I've been experimenting trying to make rclone mount work with OpenBSD

Plus or minus a few unsupported options it seems to be working :-)

I've come across an oddity with Readdir which I'm not sure of the cause - I think it may be an OpenBSD bug but it might be a cgofuse bug so I thought I'd ask you first.

I replicated this with the hellofs example.

This is the result of mounting and doing ls on the root directory (note that you can't mount FUSE fs as a user on OpenBSD).

openbsd$ sudo ./hellofs -d /mnt/tmp                   
Opcode: init	
Opcode: getattr	Inode: 1	/
Opcode: getattr	Inode: 1	/
Opcode: opendir	Inode: 1	/
Opcode: getattr	Inode: 1	/
Opcode: readdir	Inode: 1	Offset: 0	Size: 4096	/
Opcode: readdir	Inode: 1	Offset: 96	Size: 4000	/
Opcode: readdir	Inode: 1	Offset: 96	Size: 4096	/   <----- unexpected
Opcode: releasedir	Inode: 1	/

What is odd here is the 3rd call to readdir.

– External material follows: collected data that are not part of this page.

-- ==== Sys2Proof/Laws/State.lean ====
section
/-!
SUPPORT. What reading a field gives after an update: one lemma for each field and each update of the state, and the laws
of the records indexed by port, host and direction, so that no later proof unfolds a record update.
-/

namespace Sys2Proof

/-! ## Records indexed by port, host and direction -/

theorem PerPort.get_set {α : Type} (v : PerPort α) (p r : Port) (x : α) :
    (v.set p x).get r = if r = p then x else v.get r := by
  cases p <;> cases r <;> rfl

@[simp] theorem PerPort.get_set_self {α : Type} (v : PerPort α) (p : Port) (x : α) : (v.set p x).get p = x := by
  cases p <;> rfl

@[simp] theorem PerPort.set_get_self {α : Type} (v : PerPort α) (p : Port) : v.set p (v.get p) = v := by
  cases p <;> rfl

@[simp] theorem PerPort.set_set {α : Type} (v : PerPort α) (p : Port) (x y : α) : (v.set p x).set p y = v.set p y := by
  cases p <;> rfl

theorem PerPort.ext_get {α : Type} {v u : PerPort α} (h : ∀ p, v.get p = u.get p) : v = u := by
  obtain ⟨a, b, c, d⟩ := v
  obtain ⟨a', b', c', d'⟩ := u
  have h0 := h .h0
  have h1 := h .h1
  have h2 := h .h2
  have h3 := h .ext
  simp only [PerPort.get] at h0 h1 h2 h3
  rw [h0, h1, h2, h3]

@[simp] theorem PerPort.get_all {α : Type} (x : α) (p : Port) : (PerPort.all x).get p = x := by cases p <;> rfl

theorem PerHost.get_set {α : Type} (v : PerHost α) (h r : HostPort) (x : α) :
    (v.set h x).get r = if r = h then x else v.get r := by
  cases h <;> cases r <;> rfl

@[simp] theorem PerHost.get_set_self {α : Type} (v : PerHost α) (h : HostPort) (x : α) : (v.set h x).get h = x := by
  cases h <;> rfl

@[simp] theorem PerHost.get_all {α : Type} (x : α) (h : HostPort) : (PerHost.all x).get h = x := by cases h <;> rfl

theorem PerHost.ext_get {α : Type} {v u : PerHost α} (h : ∀ p, v.get p = u.get p) : v = u := by
  obtain ⟨a, b, c⟩ := v
  obtain ⟨a', b', c'⟩ := u
  have h0 := h .h0
  have h1 := h .h1
  have h2 := h .h2
  simp only [PerHost.get] at h0 h1 h2
  rw [h0, h1, h2]

theorem PerDir.get_set {α : Type} (v : PerDir α) (d r : Dir) (x : α) :
    (v.set d x).get r = if r = d then x else v.get r := by
  cases d <;> cases r <;> rfl

@[simp] theorem PerDir.get_set_self {α : Type} (v : PerDir α) (d : Dir) (x : α) : (v.set d x).get d = x := by
  cases d <;> rfl

@[simp] theorem PerDir.get_tx {α : Type} (v : PerDir α) : v.get .tx = v.tx := rfl
@[simp] theorem PerDir.get_rx {α : Type} (v : PerDir α) : v.get .rx = v.rx := rfl
@[simp] theorem PerDir.set_tx {α : Type} (v : PerDir α) (x : α) : v.set .tx x = { v with tx := x } := rfl
@[simp] theorem PerDir.set_rx {α : Type} (v : PerDir α) (x : α) : v.set .rx x = { v with rx := x } := rfl
@[simp] theorem PerDir.get_all {α : Type} (x : α) (d : Dir) : (PerDir.all x).get d = x := by cases d <;> rfl

theorem PerDir.ext_get {α : Type} {v u : PerDir α} (h : ∀ d, v.get d = u.get d) : v = u := by
  obtain ⟨a, b⟩ := v
  obtain ⟨a', b'⟩ := u
  have h0 := h .tx
  have h1 := h .rx
  simp only [PerDir.get] at h0 h1
  rw [h0, h1]

end Sys2Proof

namespace Sys2Proof.Machine

/-! ## The record of one port -/

theorem State.port_setPort (s : State) (p r : Port) (q : PortState) :
    (s.setPort p q).port r = if r = p then q else s.port r :=
  PerPort.get_set s.ports p r q

@[simp] theorem State.port_setPort_self (s : State) (p : Port) (q : PortState) : (s.setPort p q).port p = q :=
  PerPort.get_set_self s.ports p q

theorem State.port_setPort_ne (s : State) {p r : Port} (q : PortState) (h : r ≠ p) : (s.setPort p q).port r = s.port r := by
  rw [State.port_setPort, if_neg h]

@[simp] theorem State.setPort_setPort (s : State) (p : Port) (q q' : PortState) :
    (s.setPort p q).setPort p q' = s.setPort p q' := by
  simp [State.setPort]

@[simp] theorem State.setPort_port (s : State) (p : Port) : s.setPort p (s.port p) = s := by
  simp [State.setPort, State.port]

/-- Two states with the same ports and the same other fields are the same. -/
theorem State.ext_ports {s t : State} (hp : ∀ p, s.port p = t.port p) (h : { s with ports := t.ports } = t) : s = t := by
  have e : s.ports = t.ports := PerPort.ext_get hp
  rw [← h, ← e]

/-! ## State.setPort: a port only -/

@[simp] theorem State.setPort_prm (s : State) (p : Port) (q : PortState) : (s.setPort p q).prm = s.prm := rfl
@[simp] theorem State.setPort_schedule (s : State) (p : Port) (q : PortState) : (s.setPort p q).schedule = s.schedule := rfl
@[simp] theorem State.setPort_result (s : State) (p : Port) (q : PortState) : (s.setPort p q).result = s.result := rfl
@[simp] theorem State.setPort_extOwner (s : State) (p : Port) (q : PortState) : (s.setPort p q).extOwner = s.extOwner := rfl
@[simp] theorem State.setPort_bypassMode (s : State) (p : Port) (q : PortState) : (s.setPort p q).bypassMode = s.bypassMode := rfl
@[simp] theorem State.setPort_pg (s : State) (p : Port) (q : PortState) : (s.setPort p q).pg = s.pg := rfl
@[simp] theorem State.setPort_xoffPollCount (s : State) (p : Port) (q : PortState) : (s.setPort p q).xoffPollCount = s.xoffPollCount := rfl
@[simp] theorem State.setPort_now (s : State) (p : Port) (q : PortState) : (s.setPort p q).now = s.now := rfl
@[simp] theorem State.setPort_faultBitmap (s : State) (p : Port) (q : PortState) : (s.setPort p q).faultBitmap = s.faultBitmap := rfl
@[simp] theorem State.setPort_faultTime (s : State) (p : Port) (q : PortState) : (s.setPort p q).faultTime = s.faultTime := rfl
@[simp] theorem State.setPort_irqMasked (s : State) (p : Port) (q : PortState) : (s.setPort p q).irqMasked = s.irqMasked := rfl
@[simp] theorem State.setPort_mon (s : State) (p : Port) (q : PortState) : (s.setPort p q).mon = s.mon := rfl

/-! ## State.setTxFifo: a port only -/

@[simp] theorem State.setTxFifo_prm (s : State) (p : Port) (l : List Byte) : (s.setTxFifo p l).prm = s.prm := rfl
@[simp] theorem State.setTxFifo_schedule (s : State) (p : Port) (l : List Byte) : (s.setTxFifo p l).schedule = s.schedule := rfl
@[simp] theorem State.setTxFifo_result (s : State) (p : Port) (l : List Byte) : (s.setTxFifo p l).result = s.result := rfl
@[simp] theorem State.setTxFifo_extOwner (s : State) (p : Port) (l : List Byte) : (s.setTxFifo p l).extOwner = s.extOwner := rfl
@[simp] theorem State.setTxFifo_bypassMode (s : State) (p : Port) (l : List Byte) : (s.setTxFifo p l).bypassMode = s.bypassMode := rfl
@[simp] theorem State.setTxFifo_pg (s : State) (p : Port) (l : List Byte) : (s.setTxFifo p l).pg = s.pg := rfl
@[simp] theorem State.setTxFifo_xoffPollCount (s : State) (p : Port) (l : List Byte) : (s.setTxFifo p l).xoffPollCount = s.xoffPollCount := rfl
@[simp] theorem State.setTxFifo_now (s : State) (p : Port) (l : List Byte) : (s.setTxFifo p l).now = s.now := rfl
@[simp] theorem State.setTxFifo_faultBitmap (s : State) (p : Port) (l : List Byte) : (s.setTxFifo p l).faultBitmap = s.faultBitmap := rfl
@[simp] theorem State.setTxFifo_faultTime (s : State) (p : Port) (l : List Byte) : (s.setTxFifo p l).faultTime = s.faultTime := rfl
@[simp] theorem State.setTxFifo_irqMasked (s : State) (p : Port) (l : List Byte) : (s.setTxFifo p l).irqMasked = s.irqMasked := rfl
@[simp] theorem State.setTxFifo_mon (s : State) (p : Port) (l : List Byte) : (s.setTxFifo p l).mon = s.mon := rfl

/-! ## State.setRxFifo: a port only -/

@[simp] theorem State.setRxFifo_prm (s : State) (p : Port) (l : List Byte) : (s.setRxFifo p l).prm = s.prm := rfl
@[simp] theorem State.setRxFifo_schedule (s : State) (p : Port) (l : List Byte) : (s.setRxFifo p l).schedule = s.schedule := rfl
@[simp] theorem State.setRxFifo_result (s : State) (p : Port) (l : List Byte) : (s.setRxFifo p l).result = s.result := rfl
@[simp] theorem State.setRxFifo_extOwner (s : State) (p : Port) (l : List Byte) : (s.setRxFifo p l).extOwner = s.extOwner := rfl
@[simp] theorem State.setRxFifo_bypassMode (s : State) (p : Port) (l : List Byte) : (s.setRxFifo p l).bypassMode = s.bypassMode := rfl
@[simp] theorem State.setRxFifo_pg (s : State) (p : Port) (l : List Byte) : (s.setRxFifo p l).pg = s.pg := rfl
@[simp] theorem State.setRxFifo_xoffPollCount (s : State) (p : Port) (l : List Byte) : (s.setRxFifo p l).xoffPollCount = s.xoffPollCount := rfl
@[simp] theorem State.setRxFifo_now (s : State) (p : Port) (l : List Byte) : (s.setRxFifo p l).now = s.now := rfl
@[simp] theorem State.setRxFifo_faultBitmap (s : State) (p : Port) (l : List Byte) : (s.setRxFifo p l).faultBitmap = s.faultBitmap := rfl
@[simp] theorem State.setRxFifo_faultTime (s : State) (p : Port) (l : List Byte) : (s.setRxFifo p l).faultTime = s.faultTime := rfl
@[simp] theorem State.setRxFifo_irqMasked (s : State) (p : Port) (l : List Byte) : (s.setRxFifo p l).irqMasked = s.irqMasked := rfl
@[simp] theorem State.setRxFifo_mon (s : State) (p : Port) (l : List Byte) : (s.setRxFifo p l).mon = s.mon := rfl

/-! ## State.setParser: a port only -/

@[simp] theorem State.setParser_prm (s : State) (p : Port) (q : Parser) : (s.setParser p q).prm = s.prm := rfl
@[simp] theorem State.setParser_schedule (s : State) (p : Port) (q : Parser) : (s.setParser p q).schedule = s.schedule := rfl
@[simp] theorem State.setParser_result (s : State) (p : Port) (q : Parser) : (s.setParser p q).result = s.result := rfl
@[simp] theorem State.setParser_extOwner (s : State) (p : Port) (q : Parser) : (s.setParser p q).extOwner = s.extOwner := rfl
@[simp] theorem State.setParser_bypassMode (s : State) (p : Port) (q : Parser) : (s.setParser p q).bypassMode = s.bypassMode := rfl
@[simp] theorem State.setParser_pg (s : State) (p : Port) (q : Parser) : (s.setParser p q).pg = s.pg := rfl
@[simp] theorem State.setParser_xoffPollCount (s : State) (p : Port) (q : Parser) : (s.setParser p q).xoffPollCount = s.xoffPollCount := rfl
@[simp] theorem State.setParser_now (s : State) (p : Port) (q : Parser) : (s.setParser p q).now = s.now := rfl
@[simp] theorem State.setParser_faultBitmap (s : State) (p : Port) (q : Parser) : (s.setParser p q).faultBitmap = s.faultBitmap := rfl
@[simp] theorem State.setParser_faultTime (s : State) (p : Port) (q : Parser) : (s.setParser p q).faultTime = s.faultTime := rfl
@[simp] theorem State.setParser_irqMasked (s : State) (p : Port) (q : Parser) : (s.setParser p q).irqMasked = s.irqMasked := rfl
@[simp] theorem State.setParser_mon (s : State) (p : Port) (q : Parser) : (s.setParser p q).mon = s.mon := rfl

I put a debug line into the Readdir function

diff --git a/examples/hellofs/hellofs.go b/examples/hellofs/hellofs.go
index d33566f..6d6eb39 100644
--- a/examples/hellofs/hellofs.go
+++ b/examples/hellofs/hellofs.go
@@ -14,6 +14,7 @@ package main
 
 import (
        "os"
+       "log"
 
        "github.com/billziss-gh/cgofuse/fuse"
 )
@@ -66,6 +67,7 @@ func (self *Hellofs) Readdir(path string,
        fill func(name string, stat *fuse.Stat_t, ofst int64) bool,
        ofst int64,
        fh uint64) (errc int) {
+       log.Printf("\n*** Readdir(path=%q, ofst=%d, fh=0x%X) ***\n", path, ofst, fh)
        fill(".", nil, 0)
        fill("..", nil, 0)
        fill(filename, nil, 0)

And it produces this on OpenBSD - note the Readdir function is called 3 times rather than just once.

Opcode: init	
Opcode: getattr	Inode: 1	/
Opcode: getattr	Inode: 1	/
Opcode: opendir	Inode: 1	/
Opcode: getattr	Inode: 1	/
Opcode: readdir	Inode: 1	Offset: 0	Size: 4096	/2020/09/01 12:47:31 
*** Readdir(path="/", ofst=0, fh=0xFFFFFFFFFFFFFFFF) ***

Opcode: readdir	Inode: 1	Offset: 96	Size: 4000	/2020/09/01 12:47:31 
*** Readdir(path="/", ofst=96, fh=0xFFFFFFFFFFFFFFFF) ***

Opcode: readdir	Inode: 1	Offset: 96	Size: 4096	/2020/09/01 12:47:31 
*** Readdir(path="/", ofst=96, fh=0xFFFFFFFFFFFFFFFF) ***

Opcode: releasedir	Inode: 1	/

Whereas if I try the same code on Linux I get the Readdir function being called just once as expected with two READDIR fuse calls.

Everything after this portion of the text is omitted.